Why must an index on a varchar specify an index length?

preface

Students who have read the Alibaba Java development manual should notice that there is a mandatory specification in the MySQL index specification:


This article will analyze why the index on varchar must specify the index length?

index structure

To understand the reason, we must first have a certain understanding of the index structure. Generally, we will use the InnoDB storage engine, and its corresponding index structure is B+TREE.

The biggest difference between B+TREE and other binary trees is that the degree of nodes can be set greatly. MySQL defines 16KB as one page, and one page is a node of the tree.

In the following figure, in the root node of the tree, 7 and 13 correspond to the saved index field values.

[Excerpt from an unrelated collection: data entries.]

-- ==== Sys2Proof/Machine/Power.lean ====
section
/-! DEFINITION. The Power Budget Arbiter and POWERING (chapter 6): requests, examinations, grants and
their return, the risen marks and the stability dwells. -/

namespace Sys2Proof.Machine

/-- The sum of the members' working allotments (Table 5-2, R122). -/
def State.groupAllotment (s : State) (l : Slot) : Nat :=
  ((s.members l).map fun m => (s.slot m).settings.allotment).sum

/-- Give the Arbiter a granted sum and a wait list, and write the sum and the number of waiters into the
common record where either has changed (R121, Table 9-7). -/
def setGrants (granted : Nat) (waiters : List Waiter) (s : State) : State :=
  let t := { s with arb := { s.arb with granted := granted, waiters := waiters } }
  if granted = s.arb.granted ∧ waiters.length = s.arb.waiters.length then t
  else putWord 0x28 (packBytes granted waiters.length 0 0) t

/-- The lower-numbered leader of two entries, the first one on equality. -/
def lowerWaiter (x y : Waiter) : Waiter := if y.leader < x.leader then y else x

/-- The head of the grant wait list, chosen by the mode (R122). -/
def Arbiter.head (a : Arbiter) : Option Waiter :=
  match a.waiters with
  | [] => none
  | w :: r =>
    match a.mode with
    | .arrival => some w
    | .slotOrder => some (r.foldl lowerWaiter w)

/-- Whether an amount fits the units available: the total less the granted sum (R123). -/
def Arbiter.fits (a : Arbiter) (w : Waiter) : Bool := decide (a.granted + w.amount ≤ a.total)

/-- A member's rise within the limit (R116): risen mark set, clock enabled, and its stability dwell
started with the leader's dwell. -/
def markRisen (l i : Slot) (s : State) : State :=
  s.modLines i fun x => { x with
    risen := true
    clock := true
    dwell := some (s.startTimer (s.slot l).settings.stabilityDwell)
    dwellEnded := false }

/-- The power-good limit stops when every member has risen (R116). -/
def stopLimitWhenRisen (l : Slot) (s : State) : State :=
  if s.allLines l fun x => x.risen then s.modSeq l fun q => { q with limit := none } else s

/-- A member's rail is switched on at the entry into POWERING; a member whose power-good stands present is
taken as risen at that moment (R115, R116). -/
def railOn (l i : Slot) (s : State) : State :=
  let t := s.modLines i fun x => { x with rail := true }
  if (s.slot i).lines.powerGood then markRisen l i t else t

/-- Entry into POWERING on a grant of an amount (R115). -/
def enterPowering (l : Slot) (amount : Nat) (s : State) : State :=
  (s |> enterState l .powering .sequence).modSeq l (fun q => { q with grant := some amount })
  |> startLimit l (fun c => c.powerGoodLimit)
  |> eachSlot (s.members l) (railOn l)
  |> stopLimitWhenRisen l

/-- Grant a waiter's request: the granted sum rises, the entry leaves the list, and the group enters
POWERING (R123). -/
def giveGrant (w : Waiter) (s : State) : State :=
  s |> setGrants (s.arb.granted + w.amount) (s.arb.waiters.filter fun x => x.leader != w.leader)
    |> enterPowering w.leader w.amount

/-- Grant heads while each new head fits (R123). -/
def serveGrants : Nat → State → State
  | 0, s => s
  | n + 1, s =>
    match s.arb.head with
    | none => s
    | some w => if s.arb.fits w then serveGrants n (giveGrant w s) else s

/-- Examine the head of the grant wait list (R123). -/
def examineGrants (s : State) : State := serveGrants s.arb.waiters.length s

/-- Whether the head of the grant wait list fits now. -/
def State.grantReady (s : State) : Bool :=
  match s.arb.head with
  | none => false
  | some w => s.arb.fits w

/-- A group asks for a grant (R122): it joins the list, and is examined when it is the new head. -/
def requestGrant (l : Slot) (s : State) : State :=
  let w : Waiter := ⟨l, s.groupAllotment l⟩
  let t := setGrants s.arb.granted (s.arb.waiters ++ [w]) s
  if t.arb.head = some w then examineGrants t else t

/-- A group leaves the grant wait list (R125); the withdrawal of the head is an examination. -/
def withdrawGrant (l : Slot) (s : State) : State :=
  let t := setGrants s.arb.granted (s.arb.waiters.filter fun x => x.leader != l) s
  if s.arb.head.map (fun w => w.leader) = some l then examineGrants t else t

/-- A group returns its grant, if it holds one, and the head is examined (R124). -/
def returnGrant (l : Slot) (s : State) : State :=
  match (s.slot l).seq.grant with
  | none => s
  | some a =>
    let t := s.modSeq l fun q => { q with grant := none }
    t |> setGrants (t.arb.granted - a) t.arb.waiters |> examineGrants

/-- Entry into AWAIT_POWER, with the request for a grant (R87 step 2, R122). -/
def enterAwaitPower (l : Slot) (s : State) : State :=
  s |> enterState l .awaitPower .sequence |> requestGrant l

/-- A member's risen mark, dwell and dwell end are cleared. -/
def clearRisen (i : Slot) (s : State) : State :=
  s.modLines i fun x => { x with risen := false, dwell := none, dwellEnded := false }

/-- The four steps of a failure or a CANCEL in POWERING (R116): rails off and discharge timer started,
clocks gated, dwells stopped, grant returned. -/
def leavePowering (l : Slot) (s : State) : State :=
  s |> switchOff l |> eachSlot (s.members l) clearRisen |> returnGrant l

/-- GRANT (R123): the head of the grant wait list is granted while its amount fits. -/
def execGrant (s : State) : Host.Outcome State Fault Refusal := .next (examineGrants s)

end Sys2Proof.Machine
end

Then, since the size of a page is a constant 16KB, it means that the smaller the space occupied by the index field value, the more a page can be saved, which is finally reflected in reducing the number of disk IO.

Here we might as well give an example:

Assuming that our index field is of type int and the single row data size is 1KB, if the height of the tree is 3 layers, the data rows can be stored. The calculation method is as follows:

int type Occupation: 4byte
Index pointer Occupation: 6byte
Leaf nodes of the third layer: 16kb/1kb = 16
Layer 1 and layer 2 nodes, each node can save: 16kb/(4byte+6byte) ≈ 1600

1600 * 1600 * 16 ≈ 40 million pieces

If the index field is now changed to bigint type, the approximate amount of data that can be stored is:

1170 * 1170 * 16 ≈ 20 million pieces

It can be seen that assuming that the height of the tree remains unchanged, the size of the space occupied by the index field will directly affect the amount of data storage.

If the index length is determined

According to the above analysis, the smaller the length of the index field, the better? Of course not!

Another example:

Suppose there are two pieces of data, the field value of A is 20200101000000, and the field value of B is 2020010100001

As like as two peas, the first 12 of the two data are the same. If only the top 12 data is introduced, it will be indexed to two identical data, and finally, it is not allowed to filter from the two data.

It should be noted that if the data does not match and the feature of overwriting the index cannot be used, it must be filtered back to the clustered index.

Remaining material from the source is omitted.